Want to Own a Picasso? Here’s Your Chance
Let’s face it: The investment options available to ordinary investors right now aren’t exactly exciting. But, as investors have lost confidence in traditional instruments like stocks and bonds, the rich have flocked to the world of rare collectibles.
Of course, there aren’t many people who can afford to put down $100 million for a fine piece of art. But soon, you won’t have to be a billionaire to be able to afford a stab at claiming your share of profits from rising prices on art and other rarities.
Investing in High-Priced Toys
Wall Street has been catering to rich investors with money to burn and a desire to diversify their portfolios. As an article in the New York Post recently reported, a variety of specialty hedge funds have come out in recent years, allowing rich investors to try to earn profits in everything from works of art to wine to vintage automobiles. And with wine funds in particular seeing returns of 30% and up, demand to get in on the action has never been hotter.

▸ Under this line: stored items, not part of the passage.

-- ==== Sys2Proof/Machine/Complete.lean ====
section
/-! DEFINITION. Operations in flight as they are performed: LONG_LATENCY_COMPLETE and LEASE_HOLD_END, imprecise failures
(02 R65-R68; 09 R230; 10 R236-R252; 14 R316-R321; 15 R332-R346; 17 R370), and the events of the caches and homes (09
R226-R232; 13 R306-R308). -/

namespace Sys2Proof.Machine

/-- A pending operation. -/
def State.op? (s : State) (id : Nat) : Option MOp := s.ms.ops.find? fun o => o.id = id

/-- A pending operation replaced or, with `none`, removed. -/
def State.putOp (s : State) (id : Nat) (x : Option MOp) : State :=
  { s with ms := { s.ms with ops := s.ms.ops.filterMap fun o => if o.id = id then x else some o } }

/-- The drains of what lanes added before their last ddrains (13 R302, R312). -/
def Ctx.lanesOwe (x : Ctx) (m : Word64) : List (Nat × Nat × Nat) := (lanesOf m).flatMap fun l => (x.lane l).owes

/-- The drains that a release at a scope by these lanes waits for: those still to be done, at stack scope or wider (13 R302, R312). -/
def State.owedAt (s : State) (c : CtxId) (m : Word64) (sc : Scope) : List Tracker :=
  if 4 ≤ sc.code then s.owed ((s.ctx c).lanesOwe m) else []

/-- Everything a release at a scope by these lanes covers has been performed there (13 R302). -/
def State.released (s : State) (c : CtxId) (m : Word64) (sc : Scope) : Bool :=
  !(s.ms.ops.any fun o => decide (o.ctx = c) && (lanesOf (o.lanes &&& m)).any fun l => ((s.ctx c).lane l).covers o false) &&
  !s.fwdOpen c m s.opId sc && (s.owedAt c m sc).isEmpty

/-- A word that must wait for its lanes' release begins the drains it waits for (13 R302, R312). -/
def State.drainFirst (s : State) (is : Issue) (m : Word64) (sc : Scope) : Option Done :=
  if (s.owedAt is.ctx m sc).any fun t => !t.draining then some (.held (s.startOwed (s.owedAt is.ctx m sc)) is.path) else none

/-- The accesses that did not fail. -/
def MOp.good (o : MOp) : List Acc := o.accs.filter fun a => a.fail = 0

/-- The accesses that failed after issue. -/
def MOp.bad (o : MOp) : List Acc := o.accs.filter fun a => a.fail ≠ 0

/-- The lanes that failed: of a record store, all (10 R243). -/
def MOp.badLanes (o : MOp) : Word64 := maskOf fun l => o.bad.any fun a => a.lane = l

/-- Lanes that wait for an operation have their results (14 R319). -/
def State.wakeOp (s : State) (o : MOp) (m : Word64) : State :=
  let x := s.ctx o.ctx
  match (lanesOf m).findSome? fun l => match (x.lane l).wait with
      | .op id path => if id = o.id then some path else none
      | _ => none with
  | some path => s.doneWaiting o.ctx (maskOf fun l => m.getLsbD l && (match (x.lane l).wait with
      | .op id _ => decide (id = o.id)
      | _ => false)) path
  | none => s

/-- Lanes of an operation are done: their slots free, and with its last lane the operation goes (02 R65). -/
def State.endLanes (s : State) (o : MOp) (m : Word64) : State :=
  let left := o.accs.filter fun a => !m.getLsbD a.lane
  let s1 := s.putOp o.id (if left.isEmpty then none else some { o with accs := left, lanes := o.lanes &&& ~~~m })
  let s2 := if s1.alive o.ctx then s1.freeSlotBit o.ctx m o.slot else s1
  let s3 := s2.wakeOp o m
  if s3.alive o.ctx && !o.ctx.isCC then s3.settle o.ctx else s3

/-- Some of an operation's accesses are done; a lane is done with its last, and a record's lanes all with its one (02 R65; 10 R243). -/
def State.endAccs (s : State) (o : MOp) (as : List Acc) : State :=
  let left := o.accs.filter fun a => !as.contains a
  s.endLanes { o with accs := left } (if left.isEmpty then o.lanes else accLanes as &&& ~~~accLanes left)

/-! ### Performing one access -/

/-- The value of an access as its serialisation point holds it: an owning L1, or the home with what is dirty recalled
(10 R249; 14 R316). -/
def State.atPoint (s : State) (a : Acc) : Nat := s.homeNat a.pa a.n

/-- A value stored by an operation that acts at its serialisation point, whatever its scope (10 R249). -/
def State.putPoint (s : State) (o : MOp) (a : Acc) (v : Nat) : State :=
  s.writeAs (s.fillClass o.ctx) (s.cacheOf o.ctx) o.rt a.pa (leBytes a.n v)

/-- The drift region of an address, whether or not it is still valid. -/
def State.driftWas (s : State) (pa : Nat) : Option Nat :=
  match s.driftOf pa with
  | some i => some i
  | none => s.dr.table.findSome? fun p => if { p.2 with valid := true }.holds pa then some p.1 else none

/-- The drift region and the elements that an access is served by, where it is (10 R252; 15 R335, R337). A rec.ld is served as a plain
load is (DESIGN CHOICE, log 39: R252 and R337 name `ld`). -/
def State.accElems (s : State) (o : MOp) (a : Acc) : Option (Nat × List Nat) :=
  let plain := (s.driftOf a.pa).map fun i => (i, elemsIn (s.elemBytes i) a.pa a.n)
  if a.drop then none
  else
    match o.kind with
    | .dld _ => (s.driftWas a.pa).map fun i => (i, [a.pa])
    | .load _ => plain
    | .recLd _ => plain
    | .store => plain
    | .recSt => plain
    | .atom _ => plain
    | .red _ => plain
    | _ => none

/-- A load of one lane: zeros, the answers of its drift queries, or memory (10 R240, R252; 15 R337). -/
def State.loadAcc (s : State) (o : MOp) (a : Acc) : State × Nat :=
  if a.drop then (s, 0)
  else
    match s.accElems o a with
    | some p => (s, s.driftLoad o.id a.lane p.1 a.pa a.n)
    | none => s.performRead o a.pa a.n

/-- A tolerance load of one lane (15 R335, R344). -/
def State.dldAcc (s : State) (o : MOp) (a : Acc) : Nat :=
  if a.drop then 0
  else
    match s.queryFor o.id a.lane a.pa with
    | some q => (s.driftValue q).toNat
    | none => 0

/-- dqry: the tracker's magnitude and the share (15 R346). -/
def State.dqryAcc (s : State) (o : MOp) (a : Acc) : Nat :=
  match (if a.drop then none else s.driftWas a.pa) with
  | some i =>
    (match s.tracker? (s.cacheOf o.ctx) i with
     | some t => t.total.toNat + 2 ^ 32 * (ofUnits t.share).toNat
     | none => 0)
  | none => 0

/-- A clasp operation of one lane: the state with the result, or misuse (14 R317, R321). -/
def State.claspAcc (s0 : State) (o : MOp) (a : Acc) : Option (State × Nat) :=
  let s := s0.injectRead o.ctx a.pa 16
  let c := s.clasp a.pa
  match o.kind with
  | .claspInit => some (s.putClasp a.pa (c.init (bitsOf a.data 15 0) (bitsOf a.data 55 16)), 0)
  | .claspExpect => (c.expect a.data).map fun r => (s.putClasp a.pa r, 0)
  | .claspArrive => c.arrive.map fun r => (s.putClasp a.pa r, c.phase)
  | .claspTest => some (s.readHome a.pa 16, bit (decide (c.phase ≠ a.data)) + 2 ^ 32 * c.phase)
  | _ => some (s, 0)

/-- The position and scope a release leaves on its location: its own, and those of the release fences its thread has passed
(13 R305, R306). Another module's locations, the host's and the CXL pool's carry none (`releaseHolds`). -/
def State.leaveMarks (s : State) (o : MOp) (a : Acc) : State :=
  if 2 ^ 50 ≤ a.pa then s
  else
    let cache := s.cacheOf o.ctx
    let x := (s.ctx o.ctx).lane a.lane
    let owes := !x.owes.isEmpty
    let s1 := if o.ord.releases then s.markRelease cache a.pa a.n o.id o.sc owes else s
    (x.fences.filter fun f => f.ord.releases && decide (f.upto ≤ o.id)).foldl
      (fun s f => s.markRelease cache a.pa a.n f.upto f.sc (f.dr || owes)) s1

/-- One lane's access performed: the state and the value it returns (10 R238-R251). -/
def State.performAcc (s : State) (o : MOp) (a : Acc) : State × Nat :=
  match o.kind with
  | .load _ => s.loadAcc o a
  | .recLd _ => s.loadAcc o a
  | .atom op =>
    if a.drop then (s, 0)
    else
      let m := s.atPoint a
      (((s.injectRead o.ctx a.pa a.n).putPoint o a (atomValue op o.w m a.data a.data2)).leaveMarks o a, m)
  | .red op => (((s.injectRead o.ctx a.pa a.n).putPoint o a (atomValue op o.w (s.atPoint a) a.data a.data2)).leaveMarks o a, 0)
  | .prf =>
    if !cacheable a.pa then (s, 0)
    else if o.rt = .nc then (s.sliceFill (a.pa / 128), 0)
    else (s.loadCopies o.ctx (s.cacheOf o.ctx) o.rt (a.pa / 128), 0)
  | .home => (s, a.home)
  | .inv =>
    (match s.l1Line (s.cacheOf o.ctx) (a.pa / 128) with
     | some l => ((s.flushBytes l.dirty).putL1 l.cache l.line none, 0)
     | none => (s, 0))
  | .wb =>
    (match s.l1Line (s.cacheOf o.ctx) (a.pa / 128) with
     | some l => (((s.flushBytes l.dirty).putL1 l.cache l.line (some { l with dirty := [] })).leaveMarks o a, 0)
     | none => (s.leaveMarks o a, 0))
  | .dld _ => (s, s.dldAcc o a)
  | .dqry => (s, s.dqryAcc o a)
  | _ => (s, 0)

/-- The registers an operation's result takes (10 R240, R248; 14 R319; 15 R346). -/
def MOp.regs (o : MOp) : Nat :=
  match o.kind with
  | .claspTest => 2
  | .dqry => 2
  | .load _ => wRegs o.w
  | .atom _ => wRegs o.w
  | _ => 1

/-- An access's result written back: half of a load's where the access is one of two (02 R67; 10 R238). -/
def State.writeResult (s : State) (o : MOp) (a : Acc) (v : Nat) : State :=
  match o.reg with
  | some r => s.land o.ctx (regRes a.lane (r + a.off) v (if o.w = 4 ∧ a.n = 8 then 2 else o.regs))
  | none => s

/-- The lanes of one operation at one address, ascending, performed with nothing between them (10 R251): of a store the highest lane's
value remains; a store or a reduction that is accepted goes on its way as one. A rec.ld writes the slots of the side that issued it, by
the number it had then, also where its lanes have parked since (DESIGN CHOICE, log 39: R243 and R102 name no other copy); where that
number has gone to another sub-gang, no slot (02 R67; 04 R102). -/
def State.performLanes (s : State) (o : MOp) (as : List Acc) : State :=
  match as with
  | [] => s
  | a :: _ =>
    let last := (as.getLast?).getD a
    let marked (s : State) : State := as.foldl (fun s b => s.leaveMarks o b) s
    let each : State := as.foldl (fun s b =>
      let q := s.performAcc o b
      match o.kind with
      | .recLd slot => if s.alive o.ctx && decide (o.sub ≠ 17) then q.1.modCtx o.ctx fun c => c.putRecSlot o.sub slot (BitVec.ofNat 256 q.2) else q.1
      | _ => q.1.writeResult o b q.2) s
    match o.kind with
    | .store => marked (s.performWrite o as a.pa (leBytes a.n last.data))
    | .recSt => marked (s.performWrite o as a.pa (leBytes a.n last.data))
    | .red op =>
      if s.accepts o a then marked (s.accept o as a.pa (leBytes a.n 0) (as.map fun b => (op, o.w, b.data))) else each
    | _ => each

/-- Accesses performed, with their acquire, the end of their queries, and their slots (10 R251; 13 R303; 15 R337). -/
def State.performGroup (s : State) (o : MOp) (as : List Acc) : State :=
  let s1 := s.performLanes o as
  let s2 := if o.ord.acquires then s1.acquire o.ctx o.sc else s1
  let mine (q : DQuery) : Bool := decide (q.op = some o.id) && as.any fun a =>
    !a.drop && (elemsIn (s.elemBytes q.region) a.pa a.n).contains q.pa && (q.hold || decide (q.lane = a.lane))
  let queue := s2.ca.queue.filter fun q => !(decide (q.1 = o.id) && as.any fun a => a.pa = q.2)
  (({ s2 with ca := { s2.ca with queue := queue } } : State).endQueries mine).endAccs o as

/-! ### Drift operations (15) -/

/-- The queries of an operation's accesses made, or carried on (R252, R335, R337). -/
def State.startQueries (s : State) (o : MOp) (as : List Acc) : State :=
  as.foldl (fun s a =>
    match s.accElems o a with
    | some p =>
      let eps : Word := match o.kind with
        | .dld _ => BitVec.ofNat 32 a.data
        | _ => 0
      s.askElems o.id a.lane p.1 p.2 eps (if o.kind.writes then none else some (s.cacheOf o.ctx)) o.kind.writes
    | none => s) s

/-- Every drift query of an operation's accesses is answered. -/
def State.queriesDone (s : State) (o : MOp) (as : List Acc) : Bool :=
  as.all fun a => ((s.accElems o a).map fun p => s.elemsDone o.id a.lane p.2).getD true

/-- A dadd recorded after its thread passed `.drift` fences at stack scope or wider: they wait for its drain too (R312; 14 R318). -/
def State.coverDadd (s : State) (o : MOp) (lane region : Nat) : State :=
  let cache := s.cacheOf o.ctx
  let cov (f : Fence) : Bool := f.dr && decide (4 ≤ f.sc.code ∧ o.id < f.upto)
  match s.tracker? cache region with
  | some t =>
    if ((s.ctx o.ctx).lane lane).fences.any cov then
      let add (f : Fence) : Fence := if cov f then { f with drift := f.drift ++ [(cache, region, t.drains + 1)] } else f
      (s.modCtx o.ctx fun c => c.modLane lane fun x => { x with fences := x.fences.map add }).selfDrain cache region
    else s
  | none => s

/-- A lane's access of an operation replaced. -/
def State.setAcc (s : State) (id : Nat) (b : Acc) : State :=
  match s.op? id with
  | some p => s.putOp id (some { p with accs := p.accs.map fun c => if c.lane = b.lane then b else c })
  | none => s

/-- dadd: one lane's addition (R332, R343). The lane's access goes when it is recorded, and waits for its acknowledgement when it is sent
home. An entry that is no longer valid is a failure, but for an addition that has been held here: it is sent home (R329). -/
def State.daddAcc (s : State) (o : MOp) (a : Acc) : State × Bool :=
  let cache := s.cacheOf o.ctx
  let x : Word := BitVec.ofNat 32 a.data
  let sent (s : State) : State := s.setAcc o.id { a with home := 1 }
  let send (s : State) (i : Nat) : State := sent (s.sendHome cache i a.pa x o.id a.lane)
  match s.driftOf a.pa with
  | none =>
    (match (if a.held then s.driftWas a.pa else none) with
     | some i => (send s i, true)
     | none => (s.setAcc o.id { a with fail := trapPermission }, true))
  | some i =>
    if 4 ≤ o.sc.code then (send s i, true)
    else
      match s.addDelta cache i a.pa x o.id a.lane with
      | .held s1 => (s1.setAcc o.id { a with held := true }, false)
      | .sent s1 => (sent s1, true)
      | .recorded s1 =>
        (match s1.op? o.id with
         | some p => ((s1.endAccs p [a]).coverDadd o a.lane i, true)
         | none => (s1, true))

But hedge funds require high net worth and huge initial investments. That’s enough to lock out most would-be investors.
Your Gateway to Riches?
One company wants to change that, however. Within the next year to 18 months, the Liquid Rarity Exchange plans to offer what it’s calling Liquid Rarity Funds, which will focus on rare collectibles that have good track records of offering high and sustainable returns.
The list of assets that the company may eventually offer is quite extensive, going beyond art and wine. You’ll be able to invest in autographs, rare books, and even intellectual property rights to films, photographs, and music.
Liquid Rarity Exchange still needs to deal with some challenges. Public funds registered with the SEC will need to be able to value their assets on a regular basis. Yet establishing ongoing valuations for illiquid collectibles (like works of art) to the SEC’s satisfaction may prove difficult.
The benefit to investors, though, will be that SEC oversight will give them valuable information about how the funds operate and what they hold. The resulting transparency will take away some of the dangers that analysts have pointed out about hedge funds specializing in collectibles.
So if you’ve ever wanted to own a Picasso, you may soon have your chance. You won’t get to hang it in your living room, but if the art market holds up, your wallet could enjoy some of the benefits.